» Description of the task
Go through the records line by line from the top and repeat each one exactly, ending with the line that contains "host := match e.pendingClose with".

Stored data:

/-- The skips at the start of DRAINING (R53): of each OPEN stream, the positions below the highest COMPLETE one that
hold no context and are not abandoned, with their notices, streams 0 to 15 and their positions in turn. -/
def DrainSkipped (s t : State) : Prop :=
  let a := s.assembly
  let skips (st : StreamNo) (k : Nat) : Prop := a.streams[st].state = .opened ∧ ¬HoldsAt a st k ∧
    a.streams[st].abandoned.getLsbD k = false ∧ ∃ h i c, k < h ∧ h ≤ 7 ∧ CompleteAt a st h i c
  (∀ st : StreamNo, t.assembly.streams[st] =
    { a.streams[st] with abandoned := t.assembly.streams[st].abandoned }) ∧
  (∀ (st : StreamNo) (k : Nat), k < 8 → (t.assembly.streams[st].abandoned.getLsbD k = true ↔
    a.streams[st].abandoned.getLsbD k = true ∨ skips st k)) ∧
  (open Classical in t.host.posting = s.host.posting ++ (List.finRange 16).flatMap fun st : StreamNo =>
    (List.range 8).flatMap fun k => if skips st k then
      [.notice (.sequenceSkipped st (a.streams[st].nextAdmission + BitVec.ofNat 16 k))] else []) ∧
  t = { s with
    host := { s.host with posting := t.host.posting }, assembly := { s.assembly with streams := t.assembly.streams } }

/-! ### Ends of streams and held APPENDs (R43, R44, R64) -/

/-- The stream is CLOSED, and its pending close completes OK (R44). -/
def closedStream (st : StreamNo) (s : State) : State :=
  let e := s.assembly.streams[st]
  { s with
    host := match e.pendingClose with
      | some slot => answered slot .ok {} s.host
      | none => s.host
    assembly := { s.assembly with streams := s.assembly.streams.set st { e with
      state := .closed, recovered := some e.nextAdmission, abandoned := 0#8, stallAge := 0, gapPending := false
      pendingClose := none } } }

/-- A CLOSING stream with no context left closes; any other stays as it is. -/
def Closes (st : StreamNo) (s t : State) : Prop :=
  (s.assembly.streams[st].state = .closing → ¬Busy s.assembly st → t = closedStream st s) ∧
  (s.assembly.streams[st].state ≠ .closing ∨ Busy s.assembly st → t = s)

/-- A held APPEND is taken when it can be (R64): what follows is what APPEND would do with it, alone in the queue. -/
def HeldTaken (m : State) (o : Host.Outcome State Fault Refusal) : Prop :=
  (m.assembly.held = none → o = .next m) ∧
  (∀ r, m.assembly.held = some r → row r.cmd = .append → Takes m → ∃ t,
    exec .append { m with assembly := { m.assembly with held := none, queue := [r] } } = .next t ∧
    o = .next { t with assembly := { t.assembly with queue := m.assembly.queue } })

/-! ### Signals and array work -/

/-- The Reclaim Unit after a signal (R101). -/
def signalled (r : Reclaim) : Reclaim := { r with signal := if r.state = .idle then true else r.signal }

/-- An outcome of the array waits for a requester that can take it (R148, R181). -/
def Answers (s : State) (who : Requester) (o : ArrayOutcome) : Prop :=
  s.host.device ≠ .halted ∧ s.ctrl.outcomes.get who = some o

/-! ### Sectors -/

/-- Sector `o`, and no other, is OPEN. -/
def IsOpen (t : SectorTable) (o : SectorNo) : Prop := ∀ k : SectorNo, t.entries[k].state = .opened ↔ k = o

/-- No sector is OPEN. -/
def NoneOpen (t : SectorTable) : Prop := ∀ k : SectorNo, t.entries[k].state ≠ .opened

/-- The FREE sector of lowest wear, the lowest number among equals (R22). -/
def LowestWear (t : SectorTable) (i : SectorNo) : Prop :=
  t.entries[i].state = .free ∧ ∀ k : SectorNo, t.entries[k].state = .free → k ≠ i →
    t.entries[i].wear < t.entries[k].wear ∨ (t.entries[i].wear = t.entries[k].wear ∧ i < k)

/-- No sector is FREE. -/
def NoneFree (t : SectorTable) : Prop := ∀ k : SectorNo, t.entries[k].state ≠ .free

/-- A range meets the range of a hold (R30). -/
def Held (t : HoldTable) (first last : Nat) : Prop :=
  ∃ (id : Fin 16) (h : Hold), t.entries[id] = some h ∧ h.first ≤ last ∧ ∀ l, h.last = some l → first ≤ l

/-- Erasable space is coming when no sector is FREE (R24): one is ERASING or DIRTY, or CLOSED and not held. -/
def SpaceComes (s : State) : Prop :=
  ∃ k : SectorNo, s.table.entries[k].state = .erasing ∨ s.table.entries[k].state = .dirty ∨
    (s.table.entries[k].state = .closed ∧
      ∀ first last, s.table.entries[k].range = some (first, last) → ¬Held s.holds first last)

/-- The first marking for retirement gives the reason (R36). -/
def marked (r : RetireReason) (e : SectorEntry) : SectorEntry :=
  { e with retirePending := true, reason := if e.retirePending then e.reason else r }

/-- The OPEN sector is closed (R25); with `fault` it is marked for retirement. -/
def closedSector (o : SectorNo) (fault : Bool) (s : State) : State :=
  let e := { s.table.entries[o] with state := .closed, nextFree := none }
  { s with
    table := { s.table with entries := s.table.entries.set o (if fault then marked .programFail e else e) }
    reclaim := signalled s.reclaim }

/-- Sector `k` becomes the OPEN one, at the tail of the journal list, with its header at `epoch` and `base` (R22). -/
def openedSector (k : SectorNo) (epoch base : Nat) (s : State) : State :=
  { s with
    table := { s.table with
      entries := s.table.entries.set k { s.table.entries[k] with
        state := .opened, inHand := false, epoch := some epoch, baseJsn := some base, range := none, nextFree := some 1 }
      journal := s.table.journal ++ [k] }
    reclaim := signalled s.reclaim
    writer := { s.writer with sectorInHand := none, headerEpoch := none } }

» Answer to this task
/-- The skips at the start of DRAINING (R53): of each OPEN stream, the positions below the highest COMPLETE one that
hold no context and are not abandoned, with their notices, streams 0 to 15 and their positions in turn. -/
def DrainSkipped (s t : State) : Prop :=
  let a := s.assembly
  let skips (st : StreamNo) (k : Nat) : Prop := a.streams[st].state = .opened ∧ ¬HoldsAt a st k ∧
    a.streams[st].abandoned.getLsbD k = false ∧ ∃ h i c, k < h ∧ h ≤ 7 ∧ CompleteAt a st h i c
  (∀ st : StreamNo, t.assembly.streams[st] =
    { a.streams[st] with abandoned := t.assembly.streams[st].abandoned }) ∧
  (∀ (st : StreamNo) (k : Nat), k < 8 → (t.assembly.streams[st].abandoned.getLsbD k = true ↔
    a.streams[st].abandoned.getLsbD k = true ∨ skips st k)) ∧
  (open Classical in t.host.posting = s.host.posting ++ (List.finRange 16).flatMap fun st : StreamNo =>
    (List.range 8).flatMap fun k => if skips st k then
      [.notice (.sequenceSkipped st (a.streams[st].nextAdmission + BitVec.ofNat 16 k))] else []) ∧
  t = { s with
    host := { s.host with posting := t.host.posting }, assembly := { s.assembly with streams := t.assembly.streams } }

/-! ### Ends of streams and held APPENDs (R43, R44, R64) -/

/-- The stream is CLOSED, and its pending close completes OK (R44). -/
def closedStream (st : StreamNo) (s : State) : State :=
  let e := s.assembly.streams[st]
  { s with
    host := match e.pendingClose with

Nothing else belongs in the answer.